Она поставила книги на соседний стол, тряпку положила сверху и села напротив, не спросив, можно ли. Служанки, когда им велено присесть, садятся на край. Она села, как садится человек, которому надо что-то показать.
* * *
Две опечатки мы поправили за пять минут, и она уже собралась вставать, когда увидела у меня под тетрадью сложенный вчетверо лист с ведомостью, и то, как она его увидела, я узнал. Так смотрят на чужую бумагу люди, которым чужие бумаги читать не положено, и которые от этого читают их быстрее всех.
— Можно? — спросила она. Не руку протянула — спросила.
Я развернул лист и повернул к ней.
Она читала молча, и читала долго — дольше, чем там было написано. Четыре позиции. Шесть граф. «Наименование, требование, количество, чем заменить, где взять, цена». Две последние графы пустые, кроме строчки про Тележникова и приписки про «под лист». На обороте — три шарика у середины, причина не ясна.
— Это не про светильник, — сказала она наконец.
— Нет.
— Светильник здесь одна строка. «Кость, сорт свет». А это — про всё. Вы сюда впишете «сорт тепло» — и будет грелка. Впишете «сопротивление удару» — и будет щит. Столбцы одни, меняется одна клетка. — Она подняла голову. — Вы ищете не вещь. Вы ищете, из чего собирается любая.
Я промолчал, потому что за две жизни мне это сказали в первый раз, и говорить поверх этого было нечего.
— У него, — она качнула головой в сторону плаца, в сторону дыма, — банки расставлены так же. От худшего к лучшему. Только он ищет, какой сорт лучше, а вы — какой сорт чем заменить. Это разное.
— Это одно и то же с двух концов.
— Может быть. — Она провела пальцем по пустой графе «где взять», не касаясь бумаги. — Здесь у вас ничего. А здесь, — палец перешёл на «цена», — тоже ничего. Вы переписали три сорта, а взять их вам негде.
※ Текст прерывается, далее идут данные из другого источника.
/-- One family of parameters: count IDs, stride apart, the first at base. -/
structure PrmRow where
  base : Nat
  stride : Nat
  count : Nat
  default : Nat
  mark : Mark
  range : PRange
  deriving DecidableEq, Repr

/-- Parameters 0x01xx of R143, part 0. -/
def prms01_0 : List PrmRow := [
  ⟨0x100, 1, 1, 0x30400, .ro, .ro⟩,
  ⟨0x101, 1, 1, 0x948000B1, .ro, .ro⟩,
  ⟨0x102, 1, 1, 0x0, .ro, .ro⟩,
  ⟨0x110, 1, 1, 0x64, .boot, .flds false [⟨31, 0, 10, 1000⟩]⟩,
  ⟨0x111, 1, 1, 0x10000, .imm, .flds false [⟨31, 0, 1, 65536⟩]⟩,
  ⟨0x120, 1, 1, 0x1, .imm, .flds false [⟨0, 0, 0, 1⟩]⟩,
  ⟨0x121, 1, 1, 0x7D0, .boot, .flds false [⟨31, 0, 100, 10000⟩]⟩,
  ⟨0x122, 1, 1, 0xA, .boot, .flds false [⟨31, 0, 0, 120⟩]⟩,
  ⟨0x123, 2, 4, 0x0, .boot, .fin16 [16, 0] []⟩,
  ⟨0x124, 2, 4, 0x0, .boot, .fin16 [0] []⟩]

/-- Parameters 0x01xx of R143. -/
def prms01 : List PrmRow := prms01_0

/-- Parameters 0x02xx of R143, part 0. -/
def prms02_0 : List PrmRow := [
  ⟨0x200, 1, 4, 0x0, .commit, .flds true [⟨31, 31, 0, 1⟩, ⟨16, 16, 0, 1⟩, ⟨11, 8, 1, 8⟩, ⟨4, 0, 8, 19⟩]⟩,
  ⟨0x250, 1, 1, 0x3E8, .imm, .flds false [⟨31, 0, 100, 10000⟩]⟩,
  ⟨0x210, 1, 8, 0x80, .commit, .flds false [⟨7, 7, 0, 1⟩, ⟨4, 4, 0, 1⟩, ⟨1, 0, 0, 3⟩]⟩,
  ⟨0x218, 1, 8, 0x0, .commit, .flds false [⟨31, 16, 1, 16384⟩, ⟨15, 0, 0, 65535⟩]⟩,
  ⟨0x220, 1, 8, 0x3, .commit, .flds false [⟨7, 0, 0, 255⟩]⟩,
  ⟨0x228, 1, 8, 0x411A, .commit, .flds false [⟨31, 0, 100, 1000000⟩]⟩,
  ⟨0x230, 1, 8, 0x186A0, .commit, .flds false [⟨31, 0, 1000, 2000000⟩]⟩,
  ⟨0x238, 1, 8, 0x0, .commit, .flds false [⟨7, 0, 0, 255⟩]⟩,
  ⟨0x240, 1, 8, 0x0, .commit, .flds false [⟨31, 0, 0, 10000000⟩]⟩,
  ⟨0x248, 1, 8, 0x0, .commit, .flds false [⟨31, 0, 0, 1000000⟩]⟩]

/-- Parameters 0x02xx of R143. -/
def prms02 : List PrmRow := prms02_0

/-- Parameters 0x03xx of R143, part 0. -/
def prms03_0 : List PrmRow := [
  ⟨0x300, 32, 8, 0xFF, .commit, .flds false [⟨7, 0, 0, 255⟩]⟩,
  ⟨0x301, 32, 8, 0x1000, .commit, .flds false [⟨31, 0, 0, 65535⟩]⟩,
  ⟨0x302, 32, 8, 0x1000, .commit, .flds false [⟨31, 0, 0, 65535⟩]⟩,
  ⟨0x303, 32, 8, 0x1000, .commit, .flds false [⟨31, 0, 0, 65535⟩]⟩,
  ⟨0x304, 32, 8, 0x1000, .commit, .flds false [⟨31, 0, 0, 65535⟩]⟩,
  ⟨0x305, 32, 8, 0x1000, .commit, .flds false [⟨31, 0, 0, 65535⟩]⟩,
  ⟨0x306, 32, 8, 0xFFC0, .commit, .flds false [⟨31, 0, 1, 65535⟩]⟩,
  ⟨0x307, 32, 8, 0x100, .commit, .flds false [⟨31, 0, 0, 65535⟩]⟩,
  ⟨0x308, 32, 8, 0xCCD, .commit, .flds false [⟨31, 0, 0, 65535⟩]⟩,
  ⟨0x309, 32, 8, 0x100, .commit, .flds false [⟨31, 0, 0, 256⟩]⟩,
  ⟨0x30A, 32, 8, 0x800, .commit, .flds false [⟨31, 0, 0, 65535⟩]⟩,
  ⟨0x30B, 32, 8, 0x199A, .commit, .flds false [⟨31, 0, 0, 65535⟩]⟩,
  ⟨0x30C, 32, 8, 0x800, .commit, .flds false [⟨31, 0, 0, 65535⟩]⟩,
  ⟨0x30D, 32, 8, 0x199A, .commit, .flds false [⟨31, 0, 0, 65535⟩]⟩,
  ⟨0x30E, 32, 8, 0x10000, .commit, .flds false [⟨31, 0, 0, 1048576⟩]⟩,
  ⟨0x30F, 32, 8, 0x202, .commit, .flds false [⟨14, 8, 2, 65⟩, ⟨7, 0, 2, 129⟩]⟩,
  ⟨0x310, 32, 8, 0x1020, .commit, .flds false [⟨13, 8, 1, 32⟩, ⟨6, 0, 1, 64⟩]⟩,
  ⟨0x311, 32, 8, 0x4340, .commit, .flds false [⟨31, 0, 0, 65536⟩]⟩,
  ⟨0x312, 32, 8, 0xAD91, .commit, .flds false [⟨31, 0, 0, 65536⟩]⟩,
  ⟨0x313, 32, 8, 0xF2E, .commit, .flds false [⟨31, 0, 0, 65536⟩]⟩,
  ⟨0x314, 32, 8, 0x0, .commit, .flds false [⟨31, 0, 0, 4294967295⟩]⟩,
  ⟨0x315, 32, 8, 0x0, .commit, .flds false [⟨31, 0, 0, 4294967295⟩]⟩,
  ⟨0x316, 32, 8, 0x1, .commit, .flds false [⟨31, 0, 1, 16⟩]⟩,
  ⟨0x317, 32, 8, 0x0, .commit, .flds false [⟨29, 16, 0, 16383⟩, ⟨14, 0, 0, 32767⟩]⟩,
  ⟨0x318, 32, 8, 0x0, .commit, .flds false [⟨30, 16, 0, 32767⟩, ⟨15, 0, 0, 65535⟩]⟩,
  ⟨0x319, 32, 8, 0x0, .ro, .ro⟩,
  ⟨0x31A, 32, 8, 0x0, .ro, .ro⟩,
  ⟨0x31B, 32, 8, 0x0, .ro, .ro⟩,
  ⟨0x31C, 32, 8, 0x0, .ro, .ro⟩,
  ⟨0x31D, 32, 8, 0x0, .ro, .ro⟩]

/-- Parameters 0x03xx of R143. -/
def prms03 : List PrmRow := prms03_0

/-- Parameters 0x04xx of R143, part 0. -/
def prms04_0 : List PrmRow := [
  ⟨0x400, 8, 8, 0x20, .commit, .flds false [⟨1, 0, 0, 2⟩, ⟨2, 2, 0, 1⟩, ⟨4, 4, 0, 1⟩, ⟨5, 5, 0, 1⟩]⟩,
  ⟨0x401, 8, 8, 0x1000, .commit, .flds false [⟨31, 0, 0, 65535⟩]⟩,
  ⟨0x402, 8, 8, 0x1000, .commit, .flds false [⟨31, 0, 0, 65535⟩]⟩,
  ⟨0x403, 8, 8, 0x1000, .commit, .flds false [⟨31, 0, 0, 65535⟩]⟩,
  ⟨0x404, 8, 8, 0x1000, .commit, .flds false [⟨31, 0, 0, 65535⟩]⟩,
  ⟨0x405, 8, 8, 0x1000, .commit, .flds false [⟨31, 0, 0, 65535⟩]⟩,
  ⟨0x406, 8, 8, 0x199A, .commit, .flds false [⟨31, 0, 0, 65535⟩]⟩,
  ⟨0x407, 8, 8, 0x0, .ro, .ro⟩,
  ⟨0x440, 16, 2, 0x0, .commit, .flds true [⟨31, 31, 0, 1⟩, ⟨2, 0, 0, 7⟩]⟩,
  ⟨0x441, 16, 2, 0x0, .commit, .flds false [⟨29, 16, 0, 16383⟩, ⟨14, 0, 0, 32767⟩]⟩,
  ⟨0x442, 16, 2, 0x0, .commit, .flds false [⟨30, 16, 0, 32767⟩, ⟨15, 0, 0, 65535⟩]⟩,
  ⟨0x443, 16, 2, 0x0, .commit, .flds false [⟨30, 16, 0, 32767⟩, ⟨15, 0, 0, 65535⟩]⟩,
  ⟨0x444, 16, 2, 0x2000, .commit, .flds false [⟨3, 0, 0, 15⟩, ⟨13, 12, 0, 2⟩, ⟨14, 14, 0, 1⟩, ⟨17, 16, 0, 3⟩, ⟨18, 18, 0, 1⟩, ⟨19, 19, 0, 1⟩, ⟨22, 20, 0, 3⟩]⟩,
  ⟨0x445, 16, 2, 0x0, .commit, .flds true [⟨31, 31, 0, 1⟩, ⟨1, 0, 0, 2⟩]⟩,
  ⟨0x446, 16, 2, 0x0, .commit, .flds false [⟨31, 0, 0, 4294967295⟩]⟩,
  ⟨0x447, 16, 2, 0x0, .commit, .flds false [⟨31, 0, 0, 4294967295⟩]⟩,
  ⟨0x448, 16, 2, 0x0, .commit, .flds false [⟨31, 0, 0, 4294967295⟩]⟩,
  ⟨0x449, 16, 2, 0x0, .commit, .flds false [⟨31, 0, 0, 4294967295⟩]⟩,
  ⟨0x44A, 16, 2, 0x0, .commit, .flds false [⟨31, 0, 0, 4294967295⟩]⟩,
  ⟨0x44B, 16, 2, 0x0, .commit, .flds false [⟨31, 0, 0, 4294967295⟩]⟩,
  ⟨0x44C, 16, 2, 0x10003, .commit, .flds false [⟨20, 16, 1, 16⟩, ⟨3, 0, 2, 8⟩]⟩,
  ⟨0x44D, 16, 2, 0x0, .ro, .ro⟩,
  ⟨0x44E, 16, 2, 0x0, .ro, .ro⟩,
  ⟨0x44F, 16, 2, 0x0, .ro, .ro⟩,
  ⟨0x460, 10, 16, 0x0, .commit, .flds true [⟨31, 31, 0, 1⟩, ⟨27, 16, 0, 4095⟩, ⟨6, 4, 0, 7⟩, ⟨2, 0, 0, 7⟩]⟩,
  ⟨0x461, 10, 16, 0x0, .commit, .flds false [⟨29, 16, 0, 16383⟩, ⟨14, 0, 0, 32767⟩]⟩,
  ⟨0x462, 10, 16, 0x0, .commit, .flds false [⟨30, 16, 0, 32767⟩, ⟨15, 0, 0, 65535⟩]⟩,
  ⟨0x463, 10, 16, 0x0, .commit, .flds false [⟨30, 16, 0, 32767⟩, ⟨15, 0, 0, 65535⟩]⟩,
  ⟨0x464, 10, 16, 0x2301, .commit, .flds false [⟨3, 0, 0, 15⟩, ⟨5, 4, 0, 2⟩, ⟨6, 6, 0, 1⟩, ⟨7, 7, 0, 1⟩, ⟨10, 8, 0, 4⟩, ⟨13, 12, 0, 2⟩, ⟨14, 14, 0, 1⟩, ⟨17, 16, 0, 3⟩, ⟨18, 18, 0, 1⟩, ⟨19, 19, 0, 1⟩, ⟨22, 20, 0, 3⟩]⟩,
  ⟨0x465, 10, 16, 0x1010003, .commit, .flds false [⟨31, 24, 0, 255⟩, ⟨20, 16, 1, 16⟩, ⟨3, 0, 2, 8⟩]⟩,
  ⟨0x466, 10, 16, 0x0, .commit, .flds false [⟨31, 0, 0, 4294967295⟩]⟩,
  ⟨0x467, 10, 16, 0x0, .commit, .flds false [⟨31, 0, 0, 4294967295⟩]⟩,
  ⟨0x468, 10, 16, 0x0, .commit, .flds false [⟨31, 0, 0, 262144⟩]⟩,
  ⟨0x469, 10, 16, 0x0, .ro, .ro⟩]

/-- Parameters 0x04xx of R143. -/
def prms04 : List PrmRow := prms04_0

/-- Parameters 0x05xx of R143, part 0. -/
def prms05_0 : List PrmRow := [
  ⟨0x500, 32, 8, 0x1, .later, .flds false [⟨1, 0, 0, 3⟩]⟩,
  ⟨0x501, 32, 8, 0x2, .later, .flds false [⟨31, 0, 0, 7⟩]⟩,
  ⟨0x502, 32, 8, 0x0, .later, .flds false [⟨31, 0, 0, 7⟩]⟩,
  ⟨0x503, 32, 8, 0x70, .commit, .flds false [⟨31, 0, 96, 127⟩]⟩,
  ⟨0x504, 32, 8, 0x594, .commit, .flds false [⟨31, 0, 576, 8960⟩]⟩,
  ⟨0x505, 32, 8, 0x0, .ro, .ro⟩,
  ⟨0x506, 32, 8, 0x0, .ro, .ro⟩,
  ⟨0x507, 32, 8, 0x0, .ro, .ro⟩,
  ⟨0x508, 32, 8, 0x0, .ro, .ro⟩,
  ⟨0x509, 32, 8, 0x0, .ro, .ro⟩,
  ⟨0x50A, 32, 8, 0x0, .ro, .ro⟩,
  ⟨0x50B, 32, 8, 0x0, .ro, .ro⟩,
  ⟨0x50C, 32, 8, 0x0, .ro, .ro⟩,
  ⟨0x50D, 32, 8, 0x0, .ro, .ro⟩,
  ⟨0x50E, 32, 8, 0x0, .ro, .ro⟩,
  ⟨0x50F, 32, 8, 0x0, .ro, .ro⟩,
  ⟨0x510, 32, 8, 0x0, .ro, .ro⟩,
  ⟨0x511, 32, 8, 0x0, .ro, .ro⟩,
  ⟨0x512, 32, 8, 0x0, .ro, .ro⟩,
  ⟨0x513, 32, 8, 0x0, .ro, .ro⟩,
  ⟨0x514, 32, 8, 0x0, .ro, .ro⟩,
  ⟨0x515, 32, 8, 0x0, .ro, .ro⟩,
  ⟨0x516, 32, 8, 0x0, .ro, .ro⟩,
  ⟨0x517, 32, 8, 0x0, .ro, .ro⟩,
  ⟨0x518, 32, 8, 0x0, .ro, .ro⟩,
  ⟨0x519, 32, 8, 0x0, .ro, .ro⟩,
  ⟨0x51A, 32, 8, 0x0, .ro, .ro⟩,
  ⟨0x51B, 32, 8, 0x0, .ro, .ro⟩,
  ⟨0x51C, 32, 8, 0x0, .ro, .ro⟩,
  ⟨0x51D, 32, 8, 0x0, .ro, .ro⟩,
  ⟨0x51E, 32, 8, 0x0, .ro, .ro⟩]

/-- Parameters 0x05xx of R143. -/
def prms05 : List PrmRow := prms05_0

/-- Parameters 0x06xx of R143, part 0. -/
def prms06_0 : List PrmRow := [
  ⟨0x600, 32, 4, 0x0, .commit, .flds true [⟨31, 31, 0, 1⟩, ⟨18, 16, 0, 4⟩, ⟨4, 0, 8, 19⟩]⟩,
  ⟨0x601, 32, 4, 0x0, .commit, .flds false [⟨31, 0, 0, 4294967295⟩]⟩,
  ⟨0x602, 32, 4, 0x0, .commit, .flds false [⟨15, 0, 0, 65535⟩]⟩,
  ⟨0x603, 32, 4, 0x0, .commit, .flds false [⟨15, 15, 0, 1⟩, ⟨14, 12, 0, 7⟩, ⟨11, 0, 0, 4095⟩]⟩,
  ⟨0x604, 32, 4, 0x0, .commit, .flds false [⟨31, 0, 0, 4294967295⟩]⟩,
  ⟨0x605, 32, 4, 0x0, .commit, .flds false [⟨31, 0, 0, 4294967295⟩]⟩,
  ⟨0x606, 32, 4, 0x0, .commit, .flds false [⟨31, 0, 0, 4294967295⟩]⟩,
  ⟨0x607, 32, 4, 0x0, .commit, .flds false [⟨31, 0, 0, 4294967295⟩]⟩,
  ⟨0x608, 32, 4, 0x0, .commit, .flds false [⟨31, 0, 0, 4294967295⟩]⟩,
  ⟨0x609, 32, 4, 0x2240, .commit, .flds false [⟨7, 0, 1, 255⟩, ⟨13, 8, 0, 63⟩]⟩,
  ⟨0x60A, 32, 4, 0x5DC, .commit, .flds false [⟨31, 0, 1500, 9216⟩]⟩,
  ⟨0x60B, 32, 4, 0x2710, .imm, .flds false [⟨31, 0, 1000, 1000000⟩]⟩,
  ⟨0x60C, 32, 4, 0x0, .ro, .ro⟩,
  ⟨0x60D, 32, 4, 0x0, .ro, .ro⟩,
  ⟨0x60E, 32, 4, 0x0, .ro, .ro⟩,
  ⟨0x60F, 32, 4, 0x0, .ro, .ro⟩,
  ⟨0x610, 32, 4, 0x0, .ro, .ro⟩,
  ⟨0x611, 32, 4, 0x0, .ro, .ro⟩,
  ⟨0x612, 32, 4, 0x0, .ro, .ro⟩,
  ⟨0x613, 32, 4, 0x0, .ro, .ro⟩,
  ⟨0x614, 32, 4, 0x0, .ro, .ro⟩,
  ⟨0x615, 32, 4, 0x0, .ro, .ro⟩,
  ⟨0x616, 32, 4, 0x0, .ro, .ro⟩,
  ⟨0x617, 32, 4, 0x0, .ro, .ro⟩,
  ⟨0x618, 32, 4, 0x0, .ro, .ro⟩,
  ⟨0x619, 32, 4, 0x0, .ro, .ro⟩,
  ⟨0x61A, 32, 4, 0x0, .ro, .ro⟩,
  ⟨0x61B, 32, 4, 0x0, .ro, .ro⟩,
  ⟨0x61C, 32, 4, 0x0, .ro, .ro⟩,
  ⟨0x61D, 32, 4, 0x0, .ro, .ro⟩,
  ⟨0x61E, 32, 4, 0x0, .ro, .ro⟩,
  ⟨0x61F, 32, 4, 0x0, .ro, .ro⟩,
  ⟨0x680, 1, 1, 0x0, .ro, .ro⟩,
  ⟨0x681, 1, 1, 0x0, .ro, .ro⟩,
  ⟨0x682, 1, 1, 0x0, .ro, .ro⟩,
  ⟨0x683, 1, 1, 0x0, .ro, .ro⟩,
  ⟨0x684, 1, 1, 0x0, .ro, .ro⟩,
  ⟨0x685, 1, 1, 0x7D0, .imm, .flds false [⟨31, 0, 1, 1000000⟩]⟩,
  ⟨0x686, 1, 1, 0x0, .ro, .ro⟩,
  ⟨0x687, 1, 1, 0x0, .ro, .ro⟩]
— Унимающее выдают под лист.
— Унимающее — да. Камни и кость — нет. — Она убрала руку. — Отбраковку он держит отдельно, в дальнем конце, в зелёном стекле. То, что не держит, то, что с отдачей, то, что не по его таблице. Он её не выкидывает, потому что записал, и то, что записано, выкинуть нельзя. Студенты туда не ходят, им это ниже. А брать из отбраковки он разрешает. Под запись.
— Кому разрешает?
— Тому, кто спросит. — Она встала и взяла свои книги. — Никто не спрашивает.
— Вы откуда всё это знаете?
Она остановилась с книгами у плеча.
— Я там убираю, — сказала она. — В мастерской. С шести утра, до него, и вечером, после него. У меня ключ. У студентов ключа нет, у служанки есть — потому что служанка не человек, она тряпка, а тряпке можно. — Она сказала это без обиды, тем же голосом, каким говорила про опечатки. — Если придёте вечером после семи и спросите отбраковку — я покажу, где. Спрашивать надо у него, не у меня. Но показать, где, я могу.
Она пошёл к полкам, и только тогда я увидел, что лампа над моим столом — та, под зелёным стеклом, которая при мне не горела, потому что было светло, — горит. Я не слышал ни спички, ни щелчка. Она прошла мимо, и лампа зажглась, как зажигаются лампы у людей, которые не замечают, что делают это.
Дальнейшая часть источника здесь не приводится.